In August, B-G and Ben-Zvi attend the Paolei Zion World Federation conference in Vienna, where another defense of the on-the-ground Palestinian struggle must be made, albeit in a very different international context. The Vienna conference splits into two factions. The Left supports the Third International (stressing the primacy of the class war) and attacks the WZO as a "bourgeois" organization. Its delegates demand that class solidarity among Jewish and Arab workers in Palestine take precedence over Jewish national development. B-G argues that his Ahdut Haavodah party’s primary task is to "create a national economy" through a Jewish workers’ movement. The inevitable split enables B-G’s Ahdut Avodah party to take control of the right wing of the world Poale Zion movement. In his biography of B-G, Shabtai Teveth (p. 166) observes that this brings B-G "closer to securing Palestine’s centrality in the world Zionist movement," and that his main rival from this moment forward is Chaim Weizmann.

An outbreak of Arab riots in Jaffa forces B-G to return to Palestine, fearing that the Arabs might force the British to pull back from the promises of the Balfour Declaration. Churchill, the colonial secretary, who generally supports the Zionist program, puts limits on immigration in an effort to mollify the Arabs. B-G moves to Jerusalem, where he begins 12 years at the head of Histadrut.

1923 B-G visits Moscow but fails to change the Kremlin’s hostility to Zionism. He also recoils from the totalitarian direction of the Soviet government. (Zionism will be banned in 1928.)

1929 B-G and Katznelson finally reach agreement on unification with the Hapoel Hatzair party, opening the way to a new workers’ party with a much stronger political force.

1930 B-G heads the new unified workers’ party, called the Mapai Party, and tries to absorb smaller parties into it to maximize its strength in the WZO.

1933 B-G is elected to the Jewish Agency Executive by the WZO.

1936 Arab strike and armed revolt break out during the peak year of Jewish immigration (60,000).

1937 Peel Commission recommends partition of Palestine and the end of the British mandate.
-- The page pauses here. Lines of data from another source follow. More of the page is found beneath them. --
/-- Settles O6: what the body of the opcode asks of the words, one clause after the other. -/
theorem illegalDescriptorsDoNotDecode : Obligations.IllegalDescriptorsDoNotDecode := by
  intro hd ext
  refine ⟨fun hno i h => ?_, fun o ho hm i h => ?_, fun hlen i h => ?_, fun o ho hf hne hx i h => ?_,
    fun hc hx i h => ?_, fun hc hx i h => ?_, fun hc hz i h => ?_, fun hc hz i h => ?_, fun hc hpad i h => ?_,
    fun len1 hc h1 hpad i h => ?_, fun len1 len2 hc h1 h2 hpad i h => ?_⟩
  · obtain ⟨hd', ext', o, he, ho, -⟩ := decode_ok h
    obtain ⟨rfl, -⟩ : hd = hd' ∧ ext = ext' := by simpa using he
    exact hno o ho.symm
  · obtain ⟨hs, -⟩ := decodeBody_of_code ho.symm h
    exact hm (by simpa [Opcode.selects] using hs)
  · obtain ⟨hwf, he⟩ := encodeOfDecode _ _ h
    obtain ⟨hlen', -⟩ := descriptorLengthFollowsHeader i hwf hd ext he
    exact hlen (he ▸ hlen')
  · obtain ⟨-, hbody⟩ := decodeBody_of_code ho.symm h
    obtain ⟨x, rfl⟩ := decodeBody_hx hf hne hbody
    exact hx (highHalf_halfWord x)
  · obtain ⟨-, hbody⟩ := decodeBody_of_code (o := .chgProbe) hc h
    obtain ⟨x, y, z, rfl, -⟩ := takeProbe_ok hbody
    exact hx (highHalf_halfWord z)
  · obtain ⟨-, hbody⟩ := decodeBody_of_code (o := .seqWwr) hc h
    obtain ⟨x1, delay, timeout, frames, frame1, frame2, rfl, hz, -⟩ := takeSequence_ok hbody
    exact hx hz
  · obtain ⟨-, hbody⟩ := decodeBody_of_code (o := .seqWwr) hc h
    obtain ⟨x1, delay, timeout, frames, frame1, frame2, rfl, -, hlegal1, hlegal2, hread, -⟩ := takeSequence_ok hbody
    obtain ⟨hpos1, -⟩ := legalCount_iff.mp hlegal1
    obtain ⟨hpos2, -⟩ := legalCount_iff.mp hlegal2
    obtain ⟨hposr, -⟩ := legalCount_iff.mp hread
    obtain hz | hz | hz := hz
    · simp [hz] at hposr
    · simp [hz] at hpos1
    · rw [List.headD_cons] at hz
      rw [hz] at hpos2
      cases hpos2
  · obtain ⟨-, hbody⟩ := decodeBody_of_code (o := .readSync) hc h
    exact decodeBody_readSync hbody hz
  · obtain ⟨-, hbody⟩ := decodeBody_of_code (o := .writeSync) hc h
    obtain ⟨bs, hu, -⟩ := takePayload_ok hbody
    exact Bool.false_ne_true ((padding_of_unpackBytes hu).symm.trans hpad)
  · obtain ⟨-, hbody⟩ := decodeBody_of_code (o := .seqWwr) hc h
    obtain ⟨x1, delay, timeout, frames, frame1, frame2, rfl, -, -, -, -, hu1, -⟩ := takeSequence_ok hbody
    rw [← h1] at hu1
    exact Bool.false_ne_true ((padding_of_unpackBytes hu1).symm.trans hpad)
  · obtain ⟨-, hbody⟩ := decodeBody_of_code (o := .seqWwr) hc h
    obtain ⟨x1, delay, timeout, frames, frame1, frame2, rfl, -, -, -, -, -, hu2, -⟩ := takeSequence_ok hbody
    rw [← List.drop_drop] at hpad
    rw [← h1] at hu2
    subst h2
    exact Bool.false_ne_true ((padding_of_unpackBytes hu2).symm.trans hpad)
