-- ==== Sys2Proof/Decode.lean ====
section
/-! DEFINITION. What a frame is taken as: the sizes a frame has and the row R186 sends a host frame to. Words
of the opcode table: no row of spec/opcode_table.json has bits (its "fields" are
empty and it has no "fixed"), so no word spells a command. The frames and layouts that the lines carry
are in Machine/Frames.lean and Machine/Operands.lean. -/

namespace Sys2Proof

/-- A frame carries at most 48 payload bytes (10, "Bytes and frames"). -/
def payloadFits (payload : List Byte) : Bool := decide (payload.length ≤ 48)

/-- Received bytes of one frame: at most 55 (10, "Bytes and frames"). -/
def bytesFit (bytes : List Byte) : Bool := decide (bytes.length ≤ 55)

/-- Tags 1 to 62 name field nodes (00, "Units"). -/
def isNodeTag (tag : Tag) : Bool := tag != 0 && tag != 63

/-- R186 case 1: a response, or a command of kind 4 to 7 to a tag from 1 to 63. -/
def Frame.isDiscardedUpstream (f : Frame) : Bool :=
  f.dir == .response || (decide (4 ≤ f.kind.toNat) && f.tag != 0)

/-- R186 cases 2 to 4: a command whose kind does not suit its tag. -/
def Frame.isBadKind (f : Frame) : Bool :=
  f.dir == .command &&
    (if f.tag = 0 then decide (2 ≤ f.kind.toNat)
     else if f.tag = 63 then decide (f.kind.toNat ≤ 2)
     else f.kind == 3)

/-- R186 case 3: a QUERY, SET or DRIVE to a field node. -/
def Frame.isRelayed (f : Frame) : Bool :=
  f.dir == .command && decide (f.kind.toNat ≤ 2) && isNodeTag f.tag

/-- The command that `nbits` bits spell by the table's bits: none, since no row gives any (log 30). -/
def decodeTableWord (_nbits _w : Nat) : Option Instr := none

end Sys2Proof
end

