-- ==== Sys2Proof/Machine/Banks.lean ====
section
/-! DEFINITION. Bank capture (R152), the write tests of a bank (R153), and one record of each bank table
written (R147, R149, R92). -/

namespace Sys2Proof.Machine

/-- An arming captures a bank: its count rises by 1 (R152). -/
def captureBank (bank : Bank) (s : State) : State :=
  s.modBanks fun x =>
    match bank with
    | .a => { x with countA := x.countA + 1 }
    | .b => { x with countB := x.countB + 1 }

/-- A captured compartment stops being ARMED or ACTIVE: its bank's count falls by 1 (R152). -/
def uncaptureBank (bank : Option Bank) (s : State) : State :=
  match bank with
  | none => s
  | some .a => s.modBanks fun x => { x with countA := x.countA - 1 }
  | some .b => s.modBanks fun x => { x with countB := x.countB - 1 }

/-- Whether a bank holds a product (R151). -/
def BankTables.holdsProduct (t : BankTables) : Bool := t.products.any Option.isSome

/-- The number of present products (R154). -/
def BankTables.presentProducts (t : BankTables) : Nat := (t.products.filter Option.isSome).length

/-- The tests of the bank as a whole (R153). -/
def bankRefusal (bank : Bank) (s : State) : Option Reason :=
  if s.banks.active = bank then some .bankActive
  else if 0 < s.banks.count bank then some .bankInUse
  else none

def Banks.setTables (x : Banks) (bank : Bank) (t : BankTables) : Banks :=
  match bank with
  | .a => { x with a := t }
  | .b => { x with b := t }

def setTables (bank : Bank) (t : BankTables) (s : State) : State := s.modBanks fun x => x.setTables bank t

/-- Write one product record, or refuse it (R147). -/
def writeProduct (bank : Bank) (code : Nat) (r : List Byte) (s : State) : Option State :=
  match readProduct (s.banks.tables bank) code r with
  | none => none
  | some p =>
    some (setTables bank { s.banks.tables bank with products := (s.banks.tables bank).products.set (code - 1) p } s)

/-- Write one curve record, or refuse it (R149). -/
def writeCurve (bank : Bank) (index : Nat) (r : List Byte) (s : State) : Option State :=
  match readCurve (s.banks.tables bank) index r with
  | none => none
  | some c =>
    some (setTables bank { s.banks.tables bank with curves := (s.banks.tables bank).curves.set (index - 1) c } s)

/-- Write one recipe record, or refuse it (R92). -/
def writeRecipe (bank : Bank) (index : Nat) (r : List Byte) (s : State) : Option State :=
  match readRecipe r with
  | none => none
  | some x =>
    some (setTables bank { s.banks.tables bank with recipes := (s.banks.tables bank).recipes.set (index - 1) x } s)

/-- SWAP (R155): refused when the inactive bank holds no product. -/
def swapBanks (s : State) : State × Reply :=
  if (s.banks.tables (otherBank s.banks.active)).holdsProduct then
    (s.modBanks fun x => { x with active := otherBank x.active }, .done)
  else (s, .refused .outOfRange)

end Sys2Proof.Machine
end

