/-- RUN is requested (R162). -/
def requestRun (s : State) : State × Reply :=
  match s.mode with
  | .service =>
    if s.mayRun then (decideBayPermit (s.setMode .run), .done) else (s, .refused .outOfRange)
  | .servicePending => (decideBayPermit (s.setMode .run), .done)
  | .run => (s, .done)

/-- A SET of the mode (R160 to R162). -/
def setModeObject (payload : List Byte) (s : State) : State × Reply :=
  if payload.length ≠ 1 then (s, .refused .badLength)
  else if fieldNat payload 0 1 = 0 then (requestService s, .done)
  else if fieldNat payload 0 1 = 2 then requestRun s
  else (s, .refused .outOfRange)

/-- A SET of the bank control object (R154). -/
def setBankControl (payload : List Byte) (s : State) : State × Reply :=
  if payload.length ≠ 1 then (s, .refused .badLength)
  else if fieldNat payload 0 1 = 1 then swapBanks s
  else (s, .refused .outOfRange)

/-- A new turnaround gap is in force at once, for a field command that has not begun as well (R185). -/
def applyGap (gap : Nat) (s : State) : State :=
  (s.modUp fun u => { u with gap := gap }).modField fun x =>
    { x with exchange := x.exchange.map fun e => e.awaitGap gap x.sinceByte }

/-- A SET of the turnaround gap (R185). -/
def setGap (payload : List Byte) (s : State) : State × Reply :=
  if payload.length ≠ 2 then (s, .refused .badLength)
  else if s.mode ≠ .service then (s, .refused .notInService)
  else if inRange (fieldNat payload 0 2) 100 2000 then
    (applyGap (fieldNat payload 0 2) s, .done)
  else (s, .refused .outOfRange)

def setPermit (payload : List Byte) (s : State) : State × Reply :=
  match readPermit payload with
  | .error reason => (s, .refused reason)
  | .ok p => insertPermit p s

/-- A SET that carries a card number (R26, R27, R33). -/
def withCard (payload : List Byte) (f : Nat → State → State × Reply) (s : State) : State × Reply :=
  match readCard payload with
  | .error reason => (s, .refused reason)
  | .ok card => f card s

/-- The lookup key is replaced (R27). -/
def setKey (card : Nat) (s : State) : State × Reply :=
  (s.modStore fun x => { x with key := some card }, .done)

def setOrder (payload : List Byte) (s : State) : State × Reply :=
  match readOrder payload with
  | .error reason => (s, .refused reason)
  | .ok o => insertOrder o s

def setRelease (payload : List Byte) (s : State) : State × Reply :=
  if payload.length ≠ 4 then (s, .refused .badLength) else releaseNote (fieldNat payload 0 4) s

/-! ### Multi-record SET (R157 to R159) -/

/-- Records taken in order from index `index`, each written by `write`; `written` have been written. -/
def writeRecords (size last : Nat) (write : Nat → List Byte → State → Option State) :
    Nat → Nat → Nat → List Byte → State → State × Reply
  | 0, _, _, _, s => (s, .done)
  | k + 1, index, written, bytes, s =>
    if last < index then (s, .refusedAfter .noObject written)
    else
      match write index (bytes.take size) s with
      | none => (s, .refusedAfter .outOfRange written)
      | some t => writeRecords size last write k (index + 1) (written + 1) (bytes.drop size) t

/-- A SET to a table (R158): index-0 address of a bank, length, mode or bank, then the records. -/
def setTable (size first last index : Nat) (guard : State → Option Reason)
    (write : Nat → List Byte → State → Option State) (payload : List Byte) (s : State) : State × Reply :=
  if index < first then (s, .refusedAfter .readOnly 0)
  else if payload = [] ∨ payload.length % size ≠ 0 then (s, .refusedAfter .badLength 0)
  else
    match guard s with
    | some reason => (s, .refusedAfter reason 0)
    | none => writeRecords size last write (payload.length / size) index 0 payload s

/-- The configuration tables are written in SERVICE only (R164). -/
def serviceGuard (s : State) : Option Reason := if s.mode = .service then none else some .notInService

/-- The dosing records of an arm as after reset (R94). -/
def resetDosing (n : ArmId) (s : State) : State := (s.modDose n .s1 fun _ => {}).modDose n .s2 fun _ => {}

/-- An accepted arm configuration with its effects (R45, R70, R94). -/
def applyConfig (n : ArmId) (c : ArmConfig) (s : State) : State :=
  let s1 := (s.setConfig n c).modArm n fun a =>
    { a with anticipation := c.initialAnt * 1000, unassignedRes := 0, lastValve := none }
  resetDosing n (resetMetering n s1)

/-- One arm configuration record, index 0 to 3. -/
def writeConfig (index : Nat) (r : List Byte) (s : State) : Option State :=
  match readConfig r with
  | none => none
  | some c => some (applyConfig (armOfIndex index) c s)

/-- One acceptance entry (R174). -/
def writeAcceptance (index : Nat) (r : List Byte) (s : State) : Option State :=
  match readAcceptance r with
  | none => none
  | some e => some (s.modAcceptance fun es => es.set index e)

/-- One scan entry (R165). -/
def writeScan (index : Nat) (r : List Byte) (s : State) : Option State :=
  match readScan r with
  | none => none
  | some e => some (s.modScans fun es => es.set index e)

def setConfigs (index : Nat) (payload : List Byte) (s : State) : State × Reply :=
  setTable 17 0 3 index serviceGuard writeConfig payload s

def setAcceptances (index : Nat) (payload : List Byte) (s : State) : State × Reply :=
  setTable 11 0 23 index serviceGuard writeAcceptance payload s

def setScans (index : Nat) (payload : List Byte) (s : State) : State × Reply :=
  setTable 7 0 31 index serviceGuard writeScan payload s

def setProducts (bank : Bank) (index : Nat) (payload : List Byte) (s : State) : State × Reply :=
  setTable 10 1 15 index (bankRefusal bank) (writeProduct bank) payload s

def setCurves (bank : Bank) (index : Nat) (payload : List Byte) (s : State) : State × Reply :=
  setTable 25 1 16 index (bankRefusal bank) (writeCurve bank) payload s

def setRecipes (bank : Bank) (index : Nat) (payload : List Byte) (s : State) : State × Reply :=
  setTable 14 1 8 index (bankRefusal bank) (writeRecipe bank) payload s

/-! ### RESTART (R199) -/

/-- The arm record after RESTART (R44). R44 does not list the start gross g_start among what RESTART sets or
leaves: it becomes 0 (DESIGN CHOICE, log 45). -/
def Arm.restarted (a : Arm) (c : ArmConfig) : Arm :=
  { anticipation := c.initialAnt * 1000, totalizer := a.totalizer, unassigned := a.unassigned }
The plan, which B-G welcomes as a "first stage" of statehood, is rejected by Haj Amin al-Husseini and the Arabs.

1939 St James Palace conference on Palestine fails to bring accord among British, Arabs and Jews. The British government issues the White Paper, closing down on immigration during the war.

1940 B-G in Britain and the U.S., pressing the case for partition and a Jewish state.

1942 American Zionist (Biltmore) Conference in NYC endorses Weizmann’s and B-G’s demand for a Jewish state in Palestine after the war.

1944 Opposing British efforts to stop immigration, B-G approves armed struggle against British forces.

1946 First postwar WZO Congress. No president, but B-G as chairman of the Jewish Agency Executive emerges as the leader of the WZO.

1947 UN Assembly votes to partition Palestine.

1948 In May, B-G declares Israeli statehood and assumes dual post of first PM and Minister of Defense in the Arab-Israeli war.